How to Switch DMS or GMS Providers Without Losing Your Data
Date Published

The single biggest reason garages and dealers stay on software they are unhappy with is fear of the migration itself — specifically, fear of losing years of customer history, vehicle records, and job data in the process. That fear is reasonable, because a badly-run migration can genuinely lose data. A well-run one does not have to.
Before you give notice on your current system
- Export everything while you still have full access — customer records, vehicle history, stock, supplier and parts data, and outstanding invoices. Do this even before you have chosen a replacement.
- Check your current contract for an exit/export clause. Some providers charge for data export, or only provide it in a format that is hard to reuse — better to know this now than after you have cancelled.
- Confirm what format the export comes in (CSV is usually fine; a proprietary format you cannot open yourself is a red flag).
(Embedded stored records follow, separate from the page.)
/-- Checks 4 to 9, and the wrong number of parameters (check 12). -/
def Sys.early (s : Sys) (i op flags : Nat) (par : List Byte) : Option Answer :=
  let p := s.port i
  match opRow op with
  | none => if 1 < flags then some (badParam 0xFFFF) else some (refuseWith 3)
  | some r =>
    if 1 < flags then some (badParam 0xFFFF)
    else if s.zeroizing then some (refuseWith 1)
    else if !r.ports.contains (portCode i) || (op = 0x66 && s.nv.lifecycle = 2) then some (refuseWith 4)
    else if 4 ≤ i && s.hw.policyBars op then some (refuseWith 4)
    else if p.unnegotiated op then some (refuseWith 5)
    else if (if p.session = 2 && bit p.mask 15 then 4100 else 256) < par.length then some (badParam 2)
    else none

/-- Check 11 (R136, R140): a job, a switching or a transition holds what the command needs. -/
def Sys.held (s : Sys) (r : OpRow) (par : List Byte) : Bool :=
  let op := r.op
  let h := s.hw
  let j := s.eng.jobOp
  let moving := h.pwr.offs ++ h.pwr.waves.flatten
  let resting := h.pwr.goal == .idle
  (r.cls == .job && s.eng.job.isSome)
    || (op / 16 = 1 && [0x10, 0x11, 0x04, 0x25].contains j)
    || (needsOf op par).any moving.contains
    || (op / 16 = 2 && ([0x22, 0x23].contains j || s.img.checking || h.pwr.goal == .image))
    || (j = 0x90 && op ≠ 3)
    || ((h.transit || h.pwr.starting) && r.cls != .imm)
    || ([0x04, 0x10, 0x11, 0x22, 0x23].contains op && !resting)

/-- The parameters have a wrong length, or a domain that the command needs is off (R120, R122). -/
def Sys.misfit (s : Sys) (r : OpRow) (par : List Byte) : Bool :=
  par.length < r.least || r.most < par.length || (r.op = 0x33 && par.length ≠ 3 + 4 * fieldAt par 1 2)
    || (needsOf r.op par).any (fun d => !s.hw.on d)

/-! ## A request that is taken -/

/-- A request executes, or is refused by its particular checks. -/
def Sys.run (s : Sys) (i seq : Nat) (r : OpRow) (par : List Byte) : Sys :=
  let op := r.op
  let started := fun (s : Sys) => s.modPort i (fun p => { p with exec := some (op, seq) })
  match r.cls with
  | .imm =>
    let t := s.runI i op par
    if t.2.1 ≠ 0 then t.1.refuse i op seq t.2
    else if (t.1.port i).rxmax < t.2.2.length then s.refuse i op seq (badParam 0xFFFF)
    else t.1.complete i op seq t.2
  | .nvm =>
    match s.nCheck i op par with
    | some a => s.refuse i op seq a
    | none =>
      let q : NReq := ⟨i, op, seq, par⟩
      if s.eng.ncur.isNone && s.eng.nq.isEmpty then (started s).nBegin q
      else (started s).modEng fun e => { e with nq := e.nq ++ [q] }
  | .job =>
    match s.jCheck i op par with
    | some a => s.refuse i op seq a
    | none => ((started s).modEng fun e => { e with job := some ⟨i, op, seq, par, none⟩ }).jStart i op par
  | .reset => s.chipReset F.SYS_RSTCAUSE_SYSCMD

/-- A request taken at port index `i` (R131, R137, R139); `bad`: what checks 2 and 3 answer. -/
def Sys.takeAt (s : Sys) (i op seq flags : Nat) (bad : Option Answer) (par : List Byte) : Sys :=
  let p := s.port i
  if p.exec.isSome then
    let s := s.modPort i (fun p => { p with overrun := satU 16 (p.overrun + 1) })
    if i = 2 then s.mapHw fun h => h.raiseBit bMBX 2 else s
  else
    let s := if p.ready.isSome then s.modPort i (fun p => { p with ready := none, lost := satU 8 (p.lost + 1) }) else s
    match bad.or (s.early i op flags par), opRow op with
    | some a, _ => s.refuse i op seq a
    | none, none => s
    | none, some r =>
      match (if flags = 1 then p.stored.filter (fun x => x.1 = op && x.2.1 = seq) else none) with
      | some x => s.putReply i x.2.2
      | none =>
        if s.held r par then s.refuse i op seq (refuseWith 1)
        else if s.misfit r par then s.refuse i op seq (badParam 0xFFFF)
        else s.run i seq r par

/-- SP listens: in STANDBY and RUN, up to the commit point of an entry to DEEP (R103, 03 R74, R89). -/
def Sys.spListens (s : Sys) : Bool := !s.hw.pwr.inPor && s.hw.pstate ≠ 0 && !s.hw.committed

/-- HP, MB, DP and LK can be used (R103). -/
def Sys.hpListens (s : Sys) : Bool := !s.hw.pwr.inPor && s.hw.pstate = 2 && s.hw.on 45
def Sys.mbListens (s : Sys) : Bool := !s.hw.pwr.inPor && s.hw.pstate = 2 && s.hw.on 2
def Sys.dpListens (s : Sys) : Bool := s.spListens && s.debugOpen
def Sys.lkListens (s : Sys) : Bool :=
  !s.hw.pwr.inPor && s.hw.pstate = 2 && s.hw.on 21 && (s.hw.portUp 0 || s.hw.portUp 1)

/-- The LK slot of a node: its own, or a free one whose last command is over (R113, R144). -/
def Sys.slotFor (s : Sys) (n : Nat) : Option Nat :=
  ([4, 5, 6, 7].find? (fun i => (s.port i).node = some n)).or
    ([4, 5, 6, 7].find? (fun i => (s.port i).node.isNone && (s.port i).exec.isNone))

/-- A reply to a node that has no slot: its request passes the checks of a closed session, and what passes is BUSY (R113, R131). -/
def Sys.answerNode (s : Sys) (n tag op seq : Nat) (a : Answer) : Sys :=
  s.mapHw fun h => (fragments 2 n h.nodeId tag 6 0 (replyPacket op a.1 seq a.2)).foldl (fun (h : Hw) k => h.linkAnswer n tag 1 k) h

/-- A request arrives at a port. One that its port cannot take is lost; an SP request abandons an entry to DEEP that has not
been committed (R141). -/
def Sys.take (s : Sys) (port : EngPort) (op seq flags : Nat) (bad : Option Answer) (par : List Byte) : Sys :=
  match port with
  | .sp =>
    if !s.spListens then s
    else (if s.hw.pwr.goal == .enter .deep then s.abandonDeep else s).takeAt 0 op seq flags bad par
  | .hp => if s.hpListens then s.takeAt 1 op seq flags bad par else s
  | .mb => if s.mbListens then s.takeAt 2 op seq flags bad par else s
  | .dp => if s.dpListens then s.takeAt 3 op seq flags bad par else s
  | .lk node tag =>
    if !s.lkListens then s
    else match s.slotFor node with
      | none =>
        let a := bad.or ((s.modPort 4 (fun _ => EPort.reset)).early 4 op flags par)
        s.answerNode node tag op seq (a.getD (refuseWith 1))
      | some i =>
        let s := if (s.port i).node = some node.val then s else s.modPort i (fun _ => { EPort.reset with
          node := some node.val, notices := (s.port i).notices })
        let s := if (s.port i).exec.isSome then s else s.modPort i (fun p => { p with tag := tag.val })
        s.takeAt i op seq flags bad par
What actually needs to migrate cleanly
- Customer contact details and service history — this is what your team needs to avoid awkward "we have no record of your last visit" conversations
- Vehicle records — registration, VIN, MOT/service due dates, and any outstanding work
- Open jobs and bookings — anything currently in progress should never be mid-job when the switch happens
- Stock records, for dealers — current vehicles, pricing, and advertising status
Run both systems in parallel, briefly
The safest migrations run old and new side by side for one to two weeks rather than cutting over in one go. New bookings go into the new system; anything already scheduled in the old one gets honoured there until it is done. This avoids the single riskiest failure mode — a job or booking that exists in neither system because it fell in the gap.
What good providers do to make this easier
A genuinely confident provider will import your historical data for you as part of onboarding, rather than leaving you to re-key years of customer records by hand. If a provider cannot tell you clearly how data gets in, or how you would get it back out again if you ever left, that is worth treating as a warning sign before you sign anything — not after.